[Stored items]
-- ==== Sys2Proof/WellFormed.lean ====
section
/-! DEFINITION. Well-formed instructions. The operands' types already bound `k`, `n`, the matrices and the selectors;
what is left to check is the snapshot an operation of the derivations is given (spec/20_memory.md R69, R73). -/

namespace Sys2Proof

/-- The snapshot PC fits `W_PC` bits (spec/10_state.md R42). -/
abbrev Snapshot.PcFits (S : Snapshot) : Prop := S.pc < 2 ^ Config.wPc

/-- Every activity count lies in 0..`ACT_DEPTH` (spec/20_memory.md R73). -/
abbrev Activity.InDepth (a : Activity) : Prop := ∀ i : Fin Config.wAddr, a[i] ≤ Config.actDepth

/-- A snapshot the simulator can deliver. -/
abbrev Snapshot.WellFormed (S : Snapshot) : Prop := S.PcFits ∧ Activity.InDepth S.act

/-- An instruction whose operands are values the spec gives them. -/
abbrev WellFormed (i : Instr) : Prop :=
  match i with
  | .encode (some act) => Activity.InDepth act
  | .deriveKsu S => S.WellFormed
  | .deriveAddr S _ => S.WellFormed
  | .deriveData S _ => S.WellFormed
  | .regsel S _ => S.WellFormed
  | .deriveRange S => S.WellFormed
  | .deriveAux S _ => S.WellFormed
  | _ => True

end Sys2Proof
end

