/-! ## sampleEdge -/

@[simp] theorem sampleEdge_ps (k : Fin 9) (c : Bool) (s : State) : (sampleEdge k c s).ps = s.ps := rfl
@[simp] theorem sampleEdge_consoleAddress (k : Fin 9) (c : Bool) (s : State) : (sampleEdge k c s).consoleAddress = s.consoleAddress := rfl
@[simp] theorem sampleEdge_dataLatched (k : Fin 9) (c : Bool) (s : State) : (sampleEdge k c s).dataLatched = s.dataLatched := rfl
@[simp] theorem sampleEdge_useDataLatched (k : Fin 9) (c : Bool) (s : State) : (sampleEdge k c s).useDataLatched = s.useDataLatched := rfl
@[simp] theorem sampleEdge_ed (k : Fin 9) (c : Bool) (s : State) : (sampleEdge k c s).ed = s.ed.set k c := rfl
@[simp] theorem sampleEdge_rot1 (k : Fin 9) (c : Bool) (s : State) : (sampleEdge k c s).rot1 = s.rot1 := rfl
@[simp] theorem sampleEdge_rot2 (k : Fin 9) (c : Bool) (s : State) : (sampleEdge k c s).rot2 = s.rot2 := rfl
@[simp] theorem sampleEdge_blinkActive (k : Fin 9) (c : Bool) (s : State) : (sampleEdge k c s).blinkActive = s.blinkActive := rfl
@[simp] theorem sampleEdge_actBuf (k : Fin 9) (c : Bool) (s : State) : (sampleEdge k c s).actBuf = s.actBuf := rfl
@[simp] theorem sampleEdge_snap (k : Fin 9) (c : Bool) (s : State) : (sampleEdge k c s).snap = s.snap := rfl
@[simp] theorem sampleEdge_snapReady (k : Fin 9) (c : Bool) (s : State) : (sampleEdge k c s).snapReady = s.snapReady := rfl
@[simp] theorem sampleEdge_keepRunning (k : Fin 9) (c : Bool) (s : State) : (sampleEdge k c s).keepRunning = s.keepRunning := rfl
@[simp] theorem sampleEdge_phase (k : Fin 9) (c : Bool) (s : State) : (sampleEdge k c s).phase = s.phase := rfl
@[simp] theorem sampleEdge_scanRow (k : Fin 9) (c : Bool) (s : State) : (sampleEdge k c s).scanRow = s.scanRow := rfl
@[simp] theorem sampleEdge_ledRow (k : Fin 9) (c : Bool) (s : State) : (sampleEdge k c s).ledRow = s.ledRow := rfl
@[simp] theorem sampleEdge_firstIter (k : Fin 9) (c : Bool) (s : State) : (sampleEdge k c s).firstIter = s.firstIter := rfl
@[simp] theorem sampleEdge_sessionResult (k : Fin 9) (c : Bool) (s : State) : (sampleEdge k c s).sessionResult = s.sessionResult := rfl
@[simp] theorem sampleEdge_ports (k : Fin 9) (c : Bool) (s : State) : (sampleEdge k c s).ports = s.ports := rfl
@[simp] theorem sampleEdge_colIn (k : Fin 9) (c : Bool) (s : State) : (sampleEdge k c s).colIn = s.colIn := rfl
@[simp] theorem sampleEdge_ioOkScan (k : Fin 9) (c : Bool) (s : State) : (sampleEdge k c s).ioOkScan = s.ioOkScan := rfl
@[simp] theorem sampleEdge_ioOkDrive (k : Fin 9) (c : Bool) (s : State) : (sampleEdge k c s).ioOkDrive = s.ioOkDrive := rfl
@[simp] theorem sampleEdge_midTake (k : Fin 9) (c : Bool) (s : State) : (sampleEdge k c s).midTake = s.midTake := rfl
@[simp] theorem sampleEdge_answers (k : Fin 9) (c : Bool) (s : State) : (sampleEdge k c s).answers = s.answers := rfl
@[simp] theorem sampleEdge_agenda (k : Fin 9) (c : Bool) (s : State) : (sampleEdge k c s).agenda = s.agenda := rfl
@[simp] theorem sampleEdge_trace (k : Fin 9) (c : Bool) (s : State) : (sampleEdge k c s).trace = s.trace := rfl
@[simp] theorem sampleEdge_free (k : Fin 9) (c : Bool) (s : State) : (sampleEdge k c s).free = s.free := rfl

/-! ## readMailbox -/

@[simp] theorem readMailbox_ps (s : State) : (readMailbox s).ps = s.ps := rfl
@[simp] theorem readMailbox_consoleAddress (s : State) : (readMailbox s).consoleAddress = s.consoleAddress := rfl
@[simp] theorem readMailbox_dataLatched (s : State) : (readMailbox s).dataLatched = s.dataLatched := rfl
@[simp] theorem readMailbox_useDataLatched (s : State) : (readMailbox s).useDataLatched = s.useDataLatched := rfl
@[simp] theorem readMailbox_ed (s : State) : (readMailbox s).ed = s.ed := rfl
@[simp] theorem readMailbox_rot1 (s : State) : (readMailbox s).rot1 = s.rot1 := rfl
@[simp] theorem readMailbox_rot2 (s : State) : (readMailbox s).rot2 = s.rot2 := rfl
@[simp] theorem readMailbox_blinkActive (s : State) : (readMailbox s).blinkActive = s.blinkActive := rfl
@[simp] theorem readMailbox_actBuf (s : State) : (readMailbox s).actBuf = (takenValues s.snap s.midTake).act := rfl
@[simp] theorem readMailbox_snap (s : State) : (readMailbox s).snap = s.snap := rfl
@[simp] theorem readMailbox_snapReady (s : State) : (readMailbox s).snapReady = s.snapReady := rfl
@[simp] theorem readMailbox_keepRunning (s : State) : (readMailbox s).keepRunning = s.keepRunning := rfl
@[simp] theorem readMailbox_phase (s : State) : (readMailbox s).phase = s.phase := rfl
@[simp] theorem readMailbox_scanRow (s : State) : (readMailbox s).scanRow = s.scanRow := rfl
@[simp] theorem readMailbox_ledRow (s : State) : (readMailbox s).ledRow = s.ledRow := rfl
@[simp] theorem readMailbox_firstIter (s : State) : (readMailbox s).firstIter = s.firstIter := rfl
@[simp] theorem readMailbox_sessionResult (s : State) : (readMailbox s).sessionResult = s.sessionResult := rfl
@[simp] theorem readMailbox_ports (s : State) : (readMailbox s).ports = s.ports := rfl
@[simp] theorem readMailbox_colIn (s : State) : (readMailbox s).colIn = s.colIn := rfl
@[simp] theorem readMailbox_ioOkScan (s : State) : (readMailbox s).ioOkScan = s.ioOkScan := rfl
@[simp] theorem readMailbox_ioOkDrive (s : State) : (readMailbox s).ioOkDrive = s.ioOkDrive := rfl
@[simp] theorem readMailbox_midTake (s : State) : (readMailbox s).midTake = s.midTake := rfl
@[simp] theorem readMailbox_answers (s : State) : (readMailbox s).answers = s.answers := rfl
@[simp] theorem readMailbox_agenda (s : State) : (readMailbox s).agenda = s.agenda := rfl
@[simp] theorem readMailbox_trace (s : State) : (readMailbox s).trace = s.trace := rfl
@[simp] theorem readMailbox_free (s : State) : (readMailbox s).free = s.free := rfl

Exercise description
Go through the entries and copy every line that has "snapReady".

Exercise output
@[simp] theorem sampleEdge_snapReady (k : Fin 9) (c : Bool) (s : State) : (sampleEdge k c s).snapReady = s.snapReady := rfl
@[simp] theorem readMailbox_snapReady (s : State) : (readMailbox s).snapReady = s.snapReady := rfl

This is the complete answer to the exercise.